- TASK GOAL -
Filter the entries down to the lines holding "unit", then copy those lines.

***

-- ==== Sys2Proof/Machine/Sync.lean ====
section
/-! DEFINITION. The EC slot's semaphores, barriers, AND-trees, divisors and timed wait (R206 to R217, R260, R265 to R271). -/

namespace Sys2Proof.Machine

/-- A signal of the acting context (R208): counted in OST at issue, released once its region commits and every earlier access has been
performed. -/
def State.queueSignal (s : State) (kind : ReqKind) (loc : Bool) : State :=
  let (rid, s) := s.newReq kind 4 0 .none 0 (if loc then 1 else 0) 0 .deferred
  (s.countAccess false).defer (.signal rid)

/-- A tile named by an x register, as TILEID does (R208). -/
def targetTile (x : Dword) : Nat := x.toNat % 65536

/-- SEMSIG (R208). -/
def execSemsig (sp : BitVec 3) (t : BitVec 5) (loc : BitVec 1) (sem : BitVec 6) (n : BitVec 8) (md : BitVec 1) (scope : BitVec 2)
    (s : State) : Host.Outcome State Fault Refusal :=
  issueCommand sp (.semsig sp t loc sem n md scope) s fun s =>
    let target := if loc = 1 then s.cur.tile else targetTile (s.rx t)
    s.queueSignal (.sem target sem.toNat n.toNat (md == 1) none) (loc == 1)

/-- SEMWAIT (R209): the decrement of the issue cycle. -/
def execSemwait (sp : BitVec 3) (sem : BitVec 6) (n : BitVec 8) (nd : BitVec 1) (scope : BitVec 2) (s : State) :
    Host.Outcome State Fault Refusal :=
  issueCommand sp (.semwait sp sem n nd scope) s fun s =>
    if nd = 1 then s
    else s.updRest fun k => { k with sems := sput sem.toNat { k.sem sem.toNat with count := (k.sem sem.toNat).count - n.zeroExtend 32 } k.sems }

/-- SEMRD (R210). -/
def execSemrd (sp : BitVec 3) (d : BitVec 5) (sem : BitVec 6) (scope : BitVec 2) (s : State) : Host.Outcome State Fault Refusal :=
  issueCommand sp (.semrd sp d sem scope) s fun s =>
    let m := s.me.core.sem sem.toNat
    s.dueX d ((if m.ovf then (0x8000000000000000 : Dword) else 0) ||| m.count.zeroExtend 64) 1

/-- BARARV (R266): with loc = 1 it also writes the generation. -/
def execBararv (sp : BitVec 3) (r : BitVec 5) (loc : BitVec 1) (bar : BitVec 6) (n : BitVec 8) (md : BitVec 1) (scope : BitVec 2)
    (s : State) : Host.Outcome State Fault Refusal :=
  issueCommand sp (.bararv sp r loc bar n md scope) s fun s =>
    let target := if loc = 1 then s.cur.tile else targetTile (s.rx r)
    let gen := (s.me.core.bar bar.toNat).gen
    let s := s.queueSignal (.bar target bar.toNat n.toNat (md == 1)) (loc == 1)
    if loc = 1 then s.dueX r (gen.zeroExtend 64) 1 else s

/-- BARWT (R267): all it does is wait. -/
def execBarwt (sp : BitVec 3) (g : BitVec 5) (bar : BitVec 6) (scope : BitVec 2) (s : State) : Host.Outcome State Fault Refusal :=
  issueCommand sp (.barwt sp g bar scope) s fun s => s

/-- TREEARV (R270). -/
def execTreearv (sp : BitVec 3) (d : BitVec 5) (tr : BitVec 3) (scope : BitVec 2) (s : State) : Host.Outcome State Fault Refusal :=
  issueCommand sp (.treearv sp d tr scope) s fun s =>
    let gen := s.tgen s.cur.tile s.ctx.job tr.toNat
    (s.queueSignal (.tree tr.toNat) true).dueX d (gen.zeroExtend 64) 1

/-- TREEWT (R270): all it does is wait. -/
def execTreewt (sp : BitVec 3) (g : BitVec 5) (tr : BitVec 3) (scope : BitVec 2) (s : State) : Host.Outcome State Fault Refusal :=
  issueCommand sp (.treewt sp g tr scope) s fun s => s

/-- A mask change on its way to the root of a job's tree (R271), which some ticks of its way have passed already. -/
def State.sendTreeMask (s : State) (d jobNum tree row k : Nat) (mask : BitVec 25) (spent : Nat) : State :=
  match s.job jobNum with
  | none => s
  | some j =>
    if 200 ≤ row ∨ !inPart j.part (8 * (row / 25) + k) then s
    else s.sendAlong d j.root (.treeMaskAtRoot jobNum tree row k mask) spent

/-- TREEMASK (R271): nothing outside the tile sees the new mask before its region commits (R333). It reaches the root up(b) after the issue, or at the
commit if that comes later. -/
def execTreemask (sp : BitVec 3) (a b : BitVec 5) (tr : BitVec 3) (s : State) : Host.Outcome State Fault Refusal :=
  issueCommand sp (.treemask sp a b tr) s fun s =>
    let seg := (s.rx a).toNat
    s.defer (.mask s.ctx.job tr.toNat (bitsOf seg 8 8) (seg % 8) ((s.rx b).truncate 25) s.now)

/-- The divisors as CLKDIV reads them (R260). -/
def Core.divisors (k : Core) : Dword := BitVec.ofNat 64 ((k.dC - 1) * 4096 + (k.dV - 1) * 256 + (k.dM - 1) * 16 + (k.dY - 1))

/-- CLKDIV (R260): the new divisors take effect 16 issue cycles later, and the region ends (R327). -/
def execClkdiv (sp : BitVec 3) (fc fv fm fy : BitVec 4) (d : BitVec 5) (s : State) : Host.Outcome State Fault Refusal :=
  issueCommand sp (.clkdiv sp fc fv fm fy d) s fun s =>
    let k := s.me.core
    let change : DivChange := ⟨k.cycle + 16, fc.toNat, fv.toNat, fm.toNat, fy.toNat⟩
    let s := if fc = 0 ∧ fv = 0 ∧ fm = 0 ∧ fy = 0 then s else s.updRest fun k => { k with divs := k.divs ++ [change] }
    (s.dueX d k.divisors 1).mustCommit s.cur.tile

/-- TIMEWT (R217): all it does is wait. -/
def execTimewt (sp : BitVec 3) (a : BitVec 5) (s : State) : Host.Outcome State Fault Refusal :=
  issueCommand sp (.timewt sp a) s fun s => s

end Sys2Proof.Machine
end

***

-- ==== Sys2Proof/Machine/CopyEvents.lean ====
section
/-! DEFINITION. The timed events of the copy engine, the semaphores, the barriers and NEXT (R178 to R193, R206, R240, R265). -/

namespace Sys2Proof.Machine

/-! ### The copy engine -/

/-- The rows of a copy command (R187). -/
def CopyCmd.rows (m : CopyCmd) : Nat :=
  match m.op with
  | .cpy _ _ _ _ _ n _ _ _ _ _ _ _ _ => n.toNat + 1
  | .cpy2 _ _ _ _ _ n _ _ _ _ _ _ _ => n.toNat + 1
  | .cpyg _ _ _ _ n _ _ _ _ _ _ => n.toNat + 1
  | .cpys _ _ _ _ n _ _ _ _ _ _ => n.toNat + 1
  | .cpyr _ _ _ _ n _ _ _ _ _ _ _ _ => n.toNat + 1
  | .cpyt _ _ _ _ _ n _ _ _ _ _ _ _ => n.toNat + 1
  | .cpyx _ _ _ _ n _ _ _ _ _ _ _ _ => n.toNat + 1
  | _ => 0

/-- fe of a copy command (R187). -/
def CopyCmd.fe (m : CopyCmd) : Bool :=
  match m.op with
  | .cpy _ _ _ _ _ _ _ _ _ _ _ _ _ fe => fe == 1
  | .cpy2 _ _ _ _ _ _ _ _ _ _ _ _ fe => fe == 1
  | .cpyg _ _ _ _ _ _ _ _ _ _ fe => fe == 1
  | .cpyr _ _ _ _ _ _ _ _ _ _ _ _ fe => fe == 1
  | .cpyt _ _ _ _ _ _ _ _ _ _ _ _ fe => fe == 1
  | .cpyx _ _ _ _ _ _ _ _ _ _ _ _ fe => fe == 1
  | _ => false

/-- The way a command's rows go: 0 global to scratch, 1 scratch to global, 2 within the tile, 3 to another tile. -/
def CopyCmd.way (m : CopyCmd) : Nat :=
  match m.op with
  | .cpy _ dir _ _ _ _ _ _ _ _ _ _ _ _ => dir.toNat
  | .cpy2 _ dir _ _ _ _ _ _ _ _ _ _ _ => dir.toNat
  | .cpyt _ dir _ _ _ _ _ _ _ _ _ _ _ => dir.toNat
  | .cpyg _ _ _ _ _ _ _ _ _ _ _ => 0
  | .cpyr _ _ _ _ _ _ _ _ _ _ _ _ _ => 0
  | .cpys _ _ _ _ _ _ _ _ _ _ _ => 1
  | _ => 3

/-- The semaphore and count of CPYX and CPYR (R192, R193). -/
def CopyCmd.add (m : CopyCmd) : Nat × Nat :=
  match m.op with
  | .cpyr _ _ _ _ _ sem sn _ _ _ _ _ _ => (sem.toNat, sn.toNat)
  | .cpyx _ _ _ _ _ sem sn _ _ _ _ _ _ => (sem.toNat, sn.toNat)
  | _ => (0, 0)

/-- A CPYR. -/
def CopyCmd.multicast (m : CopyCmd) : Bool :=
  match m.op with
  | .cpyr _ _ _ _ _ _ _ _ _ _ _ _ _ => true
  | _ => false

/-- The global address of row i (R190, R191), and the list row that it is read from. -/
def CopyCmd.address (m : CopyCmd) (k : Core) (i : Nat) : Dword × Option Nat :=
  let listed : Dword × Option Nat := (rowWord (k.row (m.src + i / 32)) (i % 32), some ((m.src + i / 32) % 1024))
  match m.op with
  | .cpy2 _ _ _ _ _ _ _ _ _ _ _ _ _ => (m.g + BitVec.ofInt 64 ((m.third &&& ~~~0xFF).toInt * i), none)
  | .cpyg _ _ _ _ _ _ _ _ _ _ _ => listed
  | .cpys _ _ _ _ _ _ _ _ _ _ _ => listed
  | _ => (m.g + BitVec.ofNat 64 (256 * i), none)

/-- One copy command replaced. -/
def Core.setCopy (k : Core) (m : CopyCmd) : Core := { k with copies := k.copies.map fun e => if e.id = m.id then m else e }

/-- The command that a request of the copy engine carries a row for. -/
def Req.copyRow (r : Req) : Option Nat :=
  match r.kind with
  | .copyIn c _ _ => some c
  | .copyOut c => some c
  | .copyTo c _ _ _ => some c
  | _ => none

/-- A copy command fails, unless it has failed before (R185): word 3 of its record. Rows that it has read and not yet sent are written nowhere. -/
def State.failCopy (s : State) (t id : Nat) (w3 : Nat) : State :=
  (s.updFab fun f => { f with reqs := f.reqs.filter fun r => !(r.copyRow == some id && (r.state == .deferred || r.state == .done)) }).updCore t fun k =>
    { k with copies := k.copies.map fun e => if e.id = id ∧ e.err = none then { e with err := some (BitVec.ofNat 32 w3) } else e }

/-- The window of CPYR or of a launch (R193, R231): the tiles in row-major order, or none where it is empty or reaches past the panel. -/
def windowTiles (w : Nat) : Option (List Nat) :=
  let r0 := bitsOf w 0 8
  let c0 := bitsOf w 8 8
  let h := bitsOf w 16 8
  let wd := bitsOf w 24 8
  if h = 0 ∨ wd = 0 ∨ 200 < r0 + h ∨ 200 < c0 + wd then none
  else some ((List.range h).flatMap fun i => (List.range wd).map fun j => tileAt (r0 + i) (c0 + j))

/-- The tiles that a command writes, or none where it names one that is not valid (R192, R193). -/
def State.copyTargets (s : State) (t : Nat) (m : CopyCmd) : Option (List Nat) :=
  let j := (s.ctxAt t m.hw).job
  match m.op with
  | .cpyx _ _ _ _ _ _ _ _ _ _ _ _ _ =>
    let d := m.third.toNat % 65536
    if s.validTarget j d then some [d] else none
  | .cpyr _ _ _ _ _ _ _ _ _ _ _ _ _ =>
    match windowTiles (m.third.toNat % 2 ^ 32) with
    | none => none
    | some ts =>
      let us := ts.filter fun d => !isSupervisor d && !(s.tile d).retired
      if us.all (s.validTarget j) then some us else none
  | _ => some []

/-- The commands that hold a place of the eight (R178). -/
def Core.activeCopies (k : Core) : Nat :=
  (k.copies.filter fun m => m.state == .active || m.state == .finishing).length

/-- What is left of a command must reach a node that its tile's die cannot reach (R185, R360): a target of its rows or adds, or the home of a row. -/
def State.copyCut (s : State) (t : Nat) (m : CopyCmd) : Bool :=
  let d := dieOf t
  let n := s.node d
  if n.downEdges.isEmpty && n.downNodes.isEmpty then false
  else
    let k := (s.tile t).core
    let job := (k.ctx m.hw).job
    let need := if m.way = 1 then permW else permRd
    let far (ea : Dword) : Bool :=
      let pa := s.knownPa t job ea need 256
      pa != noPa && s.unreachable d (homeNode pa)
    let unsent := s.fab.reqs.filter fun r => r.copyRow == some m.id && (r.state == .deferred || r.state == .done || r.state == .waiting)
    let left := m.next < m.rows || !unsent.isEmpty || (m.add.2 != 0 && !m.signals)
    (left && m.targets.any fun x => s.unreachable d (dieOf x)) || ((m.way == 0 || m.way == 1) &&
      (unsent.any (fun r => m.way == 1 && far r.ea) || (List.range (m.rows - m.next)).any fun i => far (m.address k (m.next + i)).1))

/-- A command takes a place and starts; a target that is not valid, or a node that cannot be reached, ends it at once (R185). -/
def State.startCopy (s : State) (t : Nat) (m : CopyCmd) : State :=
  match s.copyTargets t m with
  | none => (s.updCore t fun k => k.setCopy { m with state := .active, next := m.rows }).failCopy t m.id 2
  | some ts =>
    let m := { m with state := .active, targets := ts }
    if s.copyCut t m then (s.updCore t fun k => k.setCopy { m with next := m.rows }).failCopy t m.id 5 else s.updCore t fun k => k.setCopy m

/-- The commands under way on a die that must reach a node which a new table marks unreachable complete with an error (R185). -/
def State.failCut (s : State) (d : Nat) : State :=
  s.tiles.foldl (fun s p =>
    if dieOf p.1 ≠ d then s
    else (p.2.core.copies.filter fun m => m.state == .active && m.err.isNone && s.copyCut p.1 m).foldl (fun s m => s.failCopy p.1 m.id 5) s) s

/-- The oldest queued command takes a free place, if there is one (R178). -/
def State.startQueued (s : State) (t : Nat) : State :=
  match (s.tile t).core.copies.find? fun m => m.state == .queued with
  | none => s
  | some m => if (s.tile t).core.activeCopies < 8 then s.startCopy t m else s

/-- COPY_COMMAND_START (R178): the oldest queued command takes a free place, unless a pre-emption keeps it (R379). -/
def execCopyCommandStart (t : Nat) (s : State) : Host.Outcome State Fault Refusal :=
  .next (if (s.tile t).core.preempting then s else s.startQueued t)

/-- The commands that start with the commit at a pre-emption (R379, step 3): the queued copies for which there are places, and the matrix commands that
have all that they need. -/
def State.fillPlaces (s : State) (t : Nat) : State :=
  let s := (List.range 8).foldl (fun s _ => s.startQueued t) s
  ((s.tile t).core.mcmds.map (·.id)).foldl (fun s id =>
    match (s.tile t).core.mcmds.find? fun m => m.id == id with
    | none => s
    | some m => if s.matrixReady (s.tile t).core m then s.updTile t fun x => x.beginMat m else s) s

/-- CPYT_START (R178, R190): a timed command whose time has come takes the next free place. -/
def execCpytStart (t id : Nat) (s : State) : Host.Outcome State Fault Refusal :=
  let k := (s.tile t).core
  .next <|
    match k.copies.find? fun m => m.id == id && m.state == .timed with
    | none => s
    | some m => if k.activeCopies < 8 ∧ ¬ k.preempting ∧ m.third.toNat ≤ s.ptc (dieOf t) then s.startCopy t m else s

***

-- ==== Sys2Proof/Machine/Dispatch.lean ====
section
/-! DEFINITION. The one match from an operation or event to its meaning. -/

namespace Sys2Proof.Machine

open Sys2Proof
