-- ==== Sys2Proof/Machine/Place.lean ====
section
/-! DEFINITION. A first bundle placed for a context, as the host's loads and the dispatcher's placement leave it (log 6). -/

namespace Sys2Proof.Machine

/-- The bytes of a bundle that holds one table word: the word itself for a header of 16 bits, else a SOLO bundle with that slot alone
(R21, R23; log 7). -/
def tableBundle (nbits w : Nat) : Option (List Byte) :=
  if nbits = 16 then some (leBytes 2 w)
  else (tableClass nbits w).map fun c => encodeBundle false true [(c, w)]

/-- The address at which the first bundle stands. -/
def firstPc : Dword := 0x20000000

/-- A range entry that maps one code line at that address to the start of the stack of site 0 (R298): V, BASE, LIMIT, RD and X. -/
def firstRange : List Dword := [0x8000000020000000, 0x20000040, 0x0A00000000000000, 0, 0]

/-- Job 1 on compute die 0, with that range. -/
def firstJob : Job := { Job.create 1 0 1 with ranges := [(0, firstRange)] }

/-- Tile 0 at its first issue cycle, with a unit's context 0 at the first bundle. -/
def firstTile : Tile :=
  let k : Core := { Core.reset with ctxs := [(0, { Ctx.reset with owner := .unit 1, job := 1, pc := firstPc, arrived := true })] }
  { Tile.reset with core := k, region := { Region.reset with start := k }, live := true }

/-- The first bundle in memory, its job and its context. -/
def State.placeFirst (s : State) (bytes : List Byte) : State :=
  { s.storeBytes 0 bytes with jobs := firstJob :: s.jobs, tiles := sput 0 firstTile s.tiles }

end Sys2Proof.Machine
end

***

- EXERCISE SOLUTION -
/-- Tile 0 at its first issue cycle, with a unit's context 0 at the first bundle. -/
  let k : Core := { Core.reset with ctxs := [(0, { Ctx.reset with owner := .unit 1, job := 1, pc := firstPc, arrived := true })] }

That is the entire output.